Rezar el Rosario en latín consiste en meditar los misterios de la vida de Jesucristo mientras se recitan las oraciones tradicionales de la Iglesia en lengua latina. La estructura mantiene los elementos propios del Rosario: el Credo, el Pater noster, el Ave Maria, el Gloria Patri y la contemplación de los misterios de la salvación.1,2

Rosenkranz im Freisinger Diözesanmuseum
Ver información de la imagenFiguras de santos y obras de arte sagradas en el Museo Diocesano de Freising, c. 2023. Original, Burkhard Mücke, CC BY-SA 4.0 📄
Cuadro resumen[Datos abiertos]
NombreCómo rezar el Rosario en latín
CategoríaObra
DescripciónGuía para rezar el rosario en latín, con su estructura, oraciones y pautas de meditación
ContextoPráctica devocional mariana dentro de la Iglesia Católica contemporánea.
Menciones en DocumentosActa Apostolicae Sedis (1974, 2003), Marialis Cultus (Pío VI, 1974), Iucunda Semper Expectatione (León XIII, 1894), discurso de Juan Pablo II en Lourdes (1983).
TextoIn nomine Patris, et Filii, et Spiritus Sancti. Amen. Credo in Deum... Pater noster... Ave Maria... Gloria Patri...
TipoOración, Rosario
Uso LitúrgicoSe emplea en oración privada, familiar o comunitaria, siguiendo la tradición del rosario.

Tabla de contenido

Naturaleza y finalidad del Rosario

El Rosario posee una estructura cristológica: aunque María ocupa un lugar esencial en la oración, cada misterio conduce a Jesucristo y a su obra redentora. La repetición del Ave Maria acompaña la contemplación de los episodios evangélicos, desde la Encarnación hasta la Resurrección, la Ascensión y la glorificación de Cristo.3,4

La oración combina cuatro elementos:

  • La contemplación de los misterios de la vida de Cristo.
  • El Padrenuestro, oración enseñada por el Señor.
  • La sucesión de diez Avemarías, que recuerda las palabras del arcángel Gabriel y de santa Isabel, junto con la súplica de la Iglesia.
  • El Gloria, que concluye cada decena con la alabanza a la Trinidad.2,1

La lengua latina no modifica la estructura ni la naturaleza del Rosario. Únicamente cambia la lengua de las fórmulas vocales; el centro de la oración continúa siendo la meditación de Cristo con María.

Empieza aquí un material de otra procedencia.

-- ==== Sys2Proof/Machine/Matrix.lean ====
section
/-!
DEFINITION. Sys2Proof/Machine/Matrix.lean: the matrix engine (R118, R119, R226 to R240).
-/
namespace Sys2Proof.Machine

/-! ## Formats -/

/-- The element formats of matrix operations; the code is the one `MOp.fmt` holds. -/
inductive MFmt where
  | bf16 | fp16 | i8 | e4 | e5 | f4 | i4
  deriving DecidableEq, Repr

def mfmt (n : Nat) : MFmt :=
  if n = 0 then .bf16 else if n = 1 then .fp16 else if n = 2 then .i8 else if n = 4 then .e4 else if n = 5 then .e5 else if n = 6 then .f4 else .i4
def MFmt.bits : MFmt → Nat
  | .bf16 => 16 | .fp16 => 16 | .i8 => 8 | .e4 => 8 | .e5 => 8 | .f4 => 4 | .i4 => 4
/-- Products of a K-step (R118). -/
def MFmt.ks : MFmt → Nat
  | .bf16 => 16 | .fp16 => 16 | _ => 32
def MFmt.isInt : MFmt → Bool
  | .i8 => true | .i4 => true | _ => false
def MFmt.val (m : MFmt) (c : Nat) : FV :=
  match m with
  | .bf16 => Sys2Proof.Machine.bf16.dec c
  | .fp16 => Sys2Proof.Machine.fp16.dec c
  | .e4 => f8e4v c
  | .e5 => f8e5.dec c
  | .f4 => f4e2v c
  | _ => .fin false 0 0 false
/-- The elements of a K-step in bytes. -/
def MFmt.elems (m : MFmt) (v : Nat) : List Nat := (List.range m.ks).map (fun i => v / 2 ^ (m.bits * i) % 2 ^ m.bits)

/-! ## One K-step (R118, R119) -/

/-- Scale bytes: row or column `i` of 64, from byte `b` or `b + 1` of its scale lane. -/
def MOp.scale (o : MOp) (b i : Nat) : Nat := ((mgetD o.scales (i % 32) 0).toNat / 2 ^ (8 * (b + i / 32))) % 256

/-- One element of D after a K-step. -/
def kElem (m : MFmt) (d : Nat) (sa sb : FV) (a b : List Nat) : Nat :=
  if m.isInt then
    (wrapN ((a.zip b).foldl (fun (x : Int) p => x + sint (toWord p.1) m.bits * sint (toWord p.2) m.bits) (sint (toWord d) 32)) 32).toNat
  else
    fp32.rnd (sumFV .rne (fp32.dec d :: (a.zip b).map (fun p => ((sa.mul sb).mul (m.val p.1)).mul (m.val p.2)))) .rne false

/-- A K-step on a tile: `am` holds A's rows, `bm` B's columns, `dm` the tile. Elements that a poisoned word contributes to
become poisoned (R240). -/
def kTile (o : MOp) (am bm dm : WgMem) : WgMem :=
  let m := mfmt o.fmt
  let n := m.ks * m.bits / 8
  let at_ (addr stride i : Nat) : Nat := addr + i * stride + o.kdone * n
  let scaled := decide (4 ≤ o.fmt) && !m.isInt
  let sc (b i : Nat) : FV := if scaled then sc8v (o.scale b i) else .fin false 1 0 false
  let rows := (List.range 64).map (fun i => (i, m.elems (am.scr (at_ o.aAddr o.aStride i) n), am.scrPois (at_ o.aAddr o.aStride i) n, sc 0 i))
  let cols := (List.range 64).map (fun j => (j, m.elems (bm.scr (at_ o.bAddr o.bStride j) n), bm.scrPois (at_ o.bAddr o.bStride j) n, sc 2 j))
  let base := 4096 * o.tile
  let cells := (rows.map (fun r => cols.map (fun c =>
    let k := base + 64 * r.1 + c.1
    (k, kElem m (mgetD dm.elems k 0).toNat r.2.2.2 c.2.2.2 r.2.1 c.2.1, r.2.2.1 || c.2.2.1 || dm.epois.contains k)))).flatten
  { dm with
    elems := dm.elems.filter (fun p => decide (p.1 < base)) ++
      cells.filterMap (fun x => if x.2.1 = 0 then none else some (x.1, BitVec.ofNat 32 x.2.1)) ++
      dm.elems.filter (fun p => decide (base + 4096 ≤ p.1)),
    epois := dm.epois.filter (fun p => decide (p < base)) ++ cells.filterMap (fun x => if x.2.2 then some x.1 else none) ++
      dm.epois.filter (fun p => decide (base + 4096 ≤ p)) }

/-- A tile set to zero, its marks cleared (R230, R240). -/
def zTile (tile : Nat) (dm : WgMem) : WgMem :=
  let out (k : Nat) : Bool := decide (k < 4096 * tile) || decide (4096 * tile + 4096 ≤ k)
  { dm with elems := dm.elems.filter (fun p => out p.1), epois := dm.epois.filter out }

/-! ## Reservations -/

def Core.updRes (c : Core) (rid : Nat) (g : MRes → MRes) : Core := { c with mres := c.mres.map (fun r => if r.rid = rid then g r else r) }

/-- `a` is at or past `b`, modulo 2^32 (R235). -/
def past32 (a b : Nat) : Bool := decide ((a + 2 ^ 32 - b % 2 ^ 32) % 2 ^ 32 < 2 ^ 31)

/-- Batches whose operations have all retired complete, oldest first (R234). -/
def completeGo (ops : List MOp) : List (Nat × Nat) → Nat → Nat × List (Nat × Nat)
  | [], d => (d, [])
  | (n, lim) :: r, d => if ops.all (fun o => decide (lim < o.order)) then completeGo ops r n else (d, (n, lim) :: r)
def MRes.settle (r : MRes) : MRes :=
  let x := completeGo r.ops r.batches r.complete
  { r with complete := x.1, batches := x.2 }

/-- Frees the contexts that are released and drained (R227). -/
def Core.freeRes (c : Core) : Core := { c with mres := c.mres.filter (fun r => !(r.releasing && r.ops.isEmpty && r.slaved == 0)) }

def mresMode (md : BitVec 3) : Nat := md.toNat

/-- `MRES` (R226). -/
def mresPerform (md : BitVec 3) (e : Env) (s : State) (_ _ _ : Word) : State × UOut :=
  if s.inSlice e.w then (s, .fail cRecipeFailed 0)
  else
    let core := s.coreOf e.w
    let c := s.core core
    let pair := (s.fuses.capFeat core).testBit 4
    match c.resOf e.w.wg with
    | some r => (s, .done (boolTok (r.mode == mresMode md)))
    | none =>
      if c.mres.length < 2 ∧ (md = 0 ∨ (pair = true ∧ (core % 8 % 2 = 0 ↔ md = 1))) then
        let r : MRes := { rid := s.nextId, wg := e.w.wg, mode := mresMode md, nextOp := 0, closed := 0, complete := 0, batches := [], ops := [],
                          held := none, releasing := false, slaved := 0 }
        (({ s with nextId := s.nextId + 1 } : State).updCore core (fun k => { k with mres := k.mres ++ [r] }), .done 1)
      else (s, .done 0)

/-- `MRES` (R226). -/
def execMres (pm : BitVec 2) (md : BitVec 3) (tb ta : BitVec 9) (s : State) : Out :=
  slotU s pm (fun _ => decide (3 ≤ md.toNat)) (fun _ => false) 0 [ta, tb] false false (mresPerform md)

/-- A command on the reservation of its workgroup: checks 1 and 2 of R231; a command of another warp waits while a vector
holds the queue (R269). -/
def mcommand (follower : Bool) (k : Env → State → MRes → Word → Word → State × UOut) (e : Env) (s : State) (a b _ : Word) : State × UOut :=
  if s.inSlice e.w then (s, .fail cRecipeFailed 0)
  else
    let c := s.core (s.coreOf e.w)
    match c.resOf e.w.wg with
    | none => (s, .fail cMatrixNotReserved 0)
    | some r =>
      if e.heldOut c then (s, .waits .space)
      else if r.mode = 2 ∧ follower = false then (s, .fail cMatrixPair 0)
      else k e s r a b

/-- `MREL` (R227). -/
def execMrel (pm : BitVec 2) (s : State) : Out :=
  slotU s pm (fun _ => false) (fun _ => false) 1 [] false false
    (mcommand true (fun e s r _ _ => (s.updCore (s.coreOf e.w) (fun c => (c.updRes r.rid (fun x => { x with releasing := true })).freeRes), .quiet)))

/-! ## Operations (R228 to R231) -/

/-- An operation is accepted: it takes the next number. -/
def State.acceptOp (s : State) (core : Nat) (r : MRes) (o : MOp) : State × UOut :=
  let s1 : State := { s with nextId := s.nextId + 1 }
  let slave := o.pair.bind (fun f => ((s.core (core + 1)).mres.find? (fun x => x.wg == f && x.mode == 2 && !x.releasing)).map (·.rid))
  let s2 := s1.updCore core (fun c => c.updRes r.rid (fun x =>
    { x with nextOp := (x.nextOp + 1) % 2 ^ 32, ops := x.ops ++ [{ o with num := r.nextOp, order := s.nextId, slave := slave }] }))
  let s3 := match slave with
    | some i => s2.updCore (core + 1) (fun c => c.updRes i (fun x => { x with slaved := x.slaved + 1 }))
    | none => s2
  (s3, .done (toWord r.nextOp))

/-- The scale bytes captured at performance (R119). -/
def scalesOf (e : Env) (bsel : Bool) : NMap Word :=
  let tok (l : Nat) : Nat := if hasLane e.f.mask l then (match e.f.tok 2 e.slot l with
    | some (.value v) => v.toNat
    | _ => 0) else 0
  if e.w.width = 16 then
    (List.range 32).map (fun l => (l, toWord (if l < 16 then tok l % 2 ^ 32 else tok (l - 16) / 2 ^ 32)))
  else (List.range 32).map (fun l => (l, toWord (if bsel then tok l / 2 ^ 32 else tok l % 2 ^ 32)))

/-- K lies within R229. -/
def kValid (scaled : Bool) (m : MFmt) (k : Nat) : Bool :=
  if scaled then k == 32 else decide (k ≠ 0) && k % m.ks == 0 && decide (k ≤ 4095)

/-- Check 4 for one descriptor: a RES0 bit, or a byte at or beyond the allocation. -/
def descOut (d : Word) (res0 : Nat) (size rowBytes : Nat) (kok : Bool) : Bool :=
  let a := fld d 21 0
  decide (res0 ≠ 0) || decide (size < a + (if kok then 63 * fld d 37 22 + rowBytes else 1))

/-- Checks 3 to 7 of R231, then acceptance, or a wait for space (R218). -/
def mopPerform (fmt : Nat) (pair scaled bsel : Bool) : Env → State → Word → Word → Word → State × UOut :=
  mcommand false (fun e s r a b =>
    let core := s.coreOf e.w
    let m := mfmt fmt
    let k := fld b 49 38
    let kok := kValid scaled m k
    let rb := k * m.bits / 8
    let own := mget s.wgs e.w.wg
    let size := (own.map (·.size)).getD 0
    let tiles := (own.map (·.tiles)).getD 0
    let fol := if pair then s.followerOf e.w.wg else none
    let mis (d : Word) : Bool := fld d 3 0 != 0 || fld d 25 22 != 0
    if 16 ≤ r.ops.length then (s, .waits .space)
    else if pair && fol.isNone then (s, .fail cMatrixPair 0)
    else if descOut a (fld a 63 42) size rb kok then (s, .fail cScratchRange a)
    else if descOut b (fld b 63 50) size rb kok then (s, .fail cScratchRange b)
    else if tiles ≤ fld a 41 38 then (s, .fail cTileRange a)
    else if mis a then (s, .fail cAlignment a)
    else if mis b || !kok then (s, .fail cAlignment b)
    else if pair && (match fol.bind (fun f => mget s.wgs f) with
        | some g => decide (g.size < fld a 21 0 + 63 * fld a 37 22 + rb) || decide (g.tiles < fld a 41 38 + 1)
        | none => true) then (s, .fail cMatrixPair a)
    else s.acceptOp core r
      { num := 0, zero := false, fmt := fmt, pair := fol, slave := none, tile := fld a 41 38, aAddr := fld a 21 0, aStride := fld a 37 22, bAddr := fld b 21 0,
        bStride := fld b 37 22, k := k, scales := if scaled then scalesOf e bsel else [], kdone := 0, ktot := k / m.ks, order := 0 })

/-- `MMA` (R229). -/
def execMma (pm : BitVec 2) (md : BitVec 3) (tb ta : BitVec 9) (s : State) : Out :=
  slotU s pm (fun _ => md.extractLsb' 0 2 == 3#2) (fun _ => false) 2 [ta, tb] false true (acqFirst (mopPerform (md.toNat % 4) (md.getLsbD 2) false false))

/-- The I4 forms on a core without them (R74). -/
def i4Disabled (md : BitVec 3) (s : State) (_ : Env) : Bool := md.extractLsb' 0 2 == 3#2 && !s.fuses.mmani4

/-- `MMAN` (R229). -/
def execMman (pm : BitVec 2) (md : BitVec 3) (tb ta : BitVec 9) (s : State) : Out :=
  slotU s pm (fun _ => false) (i4Disabled md s) 3 [ta, tb] true true (acqFirst (mopPerform (4 + md.toNat % 4) false true (md.getLsbD 2)))
/-- `MMANP` (R229). -/
def execMmanp (pm : BitVec 2) (md : BitVec 3) (tb ta : BitVec 9) (s : State) : Out :=
  slotU s pm (fun _ => false) (i4Disabled md s) 3 [ta, tb] true true (acqFirst (mopPerform (4 + md.toNat % 4) true true (md.getLsbD 2)))

def mzeroPerform : Env → State → Word → Word → Word → State × UOut :=
  mcommand false (fun e s r a _ =>
    let tiles := ((mget s.wgs e.w.wg).map (·.tiles)).getD 0
    if 16 ≤ r.ops.length then (s, .waits .space)
    else if fld a 63 4 ≠ 0 ∨ tiles ≤ fld a 3 0 then (s, .fail cTileRange a)
    else s.acceptOp (s.coreOf e.w) r
      { num := 0, zero := true, fmt := 0, pair := none, slave := none, tile := fld a 3 0, aAddr := 0, aStride := 0, bAddr := 0, bStride := 0, k := 0, scales := [],
        kdone := 0, ktot := 1, order := 0 })

/-- `MZERO` (R230). -/
def execMzero (pm : BitVec 2) (tb ta : BitVec 9) (s : State) : Out :=
  slotU s pm (fun _ => false) (fun _ => false) 1 [ta, tb] false true (acqFirst mzeroPerform)

/-! ## Batches (R234, R235) -/

/-- The batch number after `n`: never 0. -/
def nextBatch (n : Nat) : Nat := if n + 1 = 2 ^ 32 then 1 else n + 1

def mcomPerform : Env → State → Word → Word → Word → State × UOut :=
  mcommand false (fun e s r _ _ =>
    let n := nextBatch r.closed
    let lim := r.ops.foldl (fun a o => max a o.order) 0
    (s.updCore (s.coreOf e.w) (fun c => c.updRes r.rid (fun x => ({ x with closed := n, batches := x.batches ++ [(n, lim)] } : MRes).settle)),
      .done (toWord n)))

/-- `MCOM` (R234). -/
def execMcom (pm : BitVec 2) (tb ta : BitVec 9) (s : State) : Out :=
  slotU s pm (fun _ => false) (fun _ => false) 1 [ta, tb] false false mcomPerform

/-- The reservation whose batches a workgroup waits on: its own, or its leader's (R235). -/
def State.batchRes (s : State) (core : Nat) (r : MRes) : Nat × Option MRes :=
  if r.mode = 2 then
    (core - 1, (s.core (core - 1)).mres.find? (fun x => x.mode == 1 && !x.releasing && ((mget s.wgs x.wg).map (·.gang)) == ((mget s.wgs r.wg).map (·.gang))))
  else (core, some r)

/-- `MWAIT`: it waits for its batches; in follower mode while no leader of the gang holds a reservation it delivers 0 at once (DESIGN CHOICE, log
entry 33). -/
def mwaitPerform : Env → State → Word → Word → Word → State × UOut :=
  mcommand true (fun e s r a _ =>
    let n := fld a 31 0
    if n = 0 then (s, .done 0)
    else match s.batchRes (s.coreOf e.w) r with
      | (_, none) => (s, .done 0)
      | (k, some x) =>
        let v := if past32 x.closed n then n else x.closed
        (s, .waits (.mwait k x.rid v v)))

/-- `MWAIT` (R235). -/
def execMwait (pm : BitVec 2) (tb ta : BitVec 9) (s : State) : Out :=
  slotU s pm (fun _ => false) (fun _ => false) 1 [ta, tb] false false mwaitPerform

Preparación para rezar el Rosario

Conviene disponer de una corona del Rosario, aunque también resulta posible contar las oraciones con los dedos o rezar sin cuentas. Antes de comenzar, el fiel puede adoptar una postura recogida y formular una intención concreta: pedir por la Iglesia, por la conversión, por los difuntos, por una necesidad personal o por las necesidades del mundo.

La pronunciación latina no necesita una perfección académica. Lo esencial consiste en rezar con atención, fe y reverencia. El Rosario puede rezarse individualmente, en familia o en comunidad.5

Estructura general

Un Rosario completo comprende:

  1. La señal de la cruz.
  2. El Credo.
  3. Un Pater noster.
  4. Tres Ave Maria.
  5. Un Gloria Patri.
  6. Cinco decenas, cada una formada por:

    • El anuncio de un misterio.

    • Un Pater noster.
    • Diez Ave Maria.
    • Un Gloria Patri.
  7. Una oración final, habitualmente la Salve Regina.

La forma tradicional distribuye cincuenta Avemarías en cinco decenas. La tradición del Rosario completo también relaciona sus ciento cincuenta Avemarías con el número de salmos del Salterio.2,1

Texto de las oraciones en latín

Señal de la cruz

In nomine Patris, et Filii, et Spiritus Sancti. Amen.

En español: «En el nombre del Padre, y del Hijo, y del Espíritu Santo. Amén».

Credo de los Apóstoles

Credo in Deum, Patrem omnipotentem, Creatorem caeli et terrae.

Et in Iesum Christum, Filium eius unicum, Dominum nostrum,

qui conceptus est de Spiritu Sancto, natus ex Maria Virgine,

passus sub Pontio Pilato, crucifixus, mortuus, et sepultus,

descendit ad inferos, tertia die resurrexit a mortuis,

ascendit ad caelos, sedet ad dexteram Dei Patris omnipotentis,

inde venturus est iudicare vivos et mortuos.

Credo in Spiritum Sanctum,

sanctam Ecclesiam catholicam, sanctorum communionem,

remissionem peccatorum, carnis resurrectionem,

vitam aeternam. Amen.

El Credo expresa la fe que fundamenta la contemplación del Rosario. Algunas formas legítimas de comenzar esta oración pueden emplear también el versículo Deus, in adiutorium meum intende, especialmente en determinados usos litúrgicos o comunitarios.6

Padrenuestro

Pater noster, qui es in caelis:

sanctificetur nomen tuum;

adveniat regnum tuum;

fiat voluntas tua, sicut in caelo et in terra.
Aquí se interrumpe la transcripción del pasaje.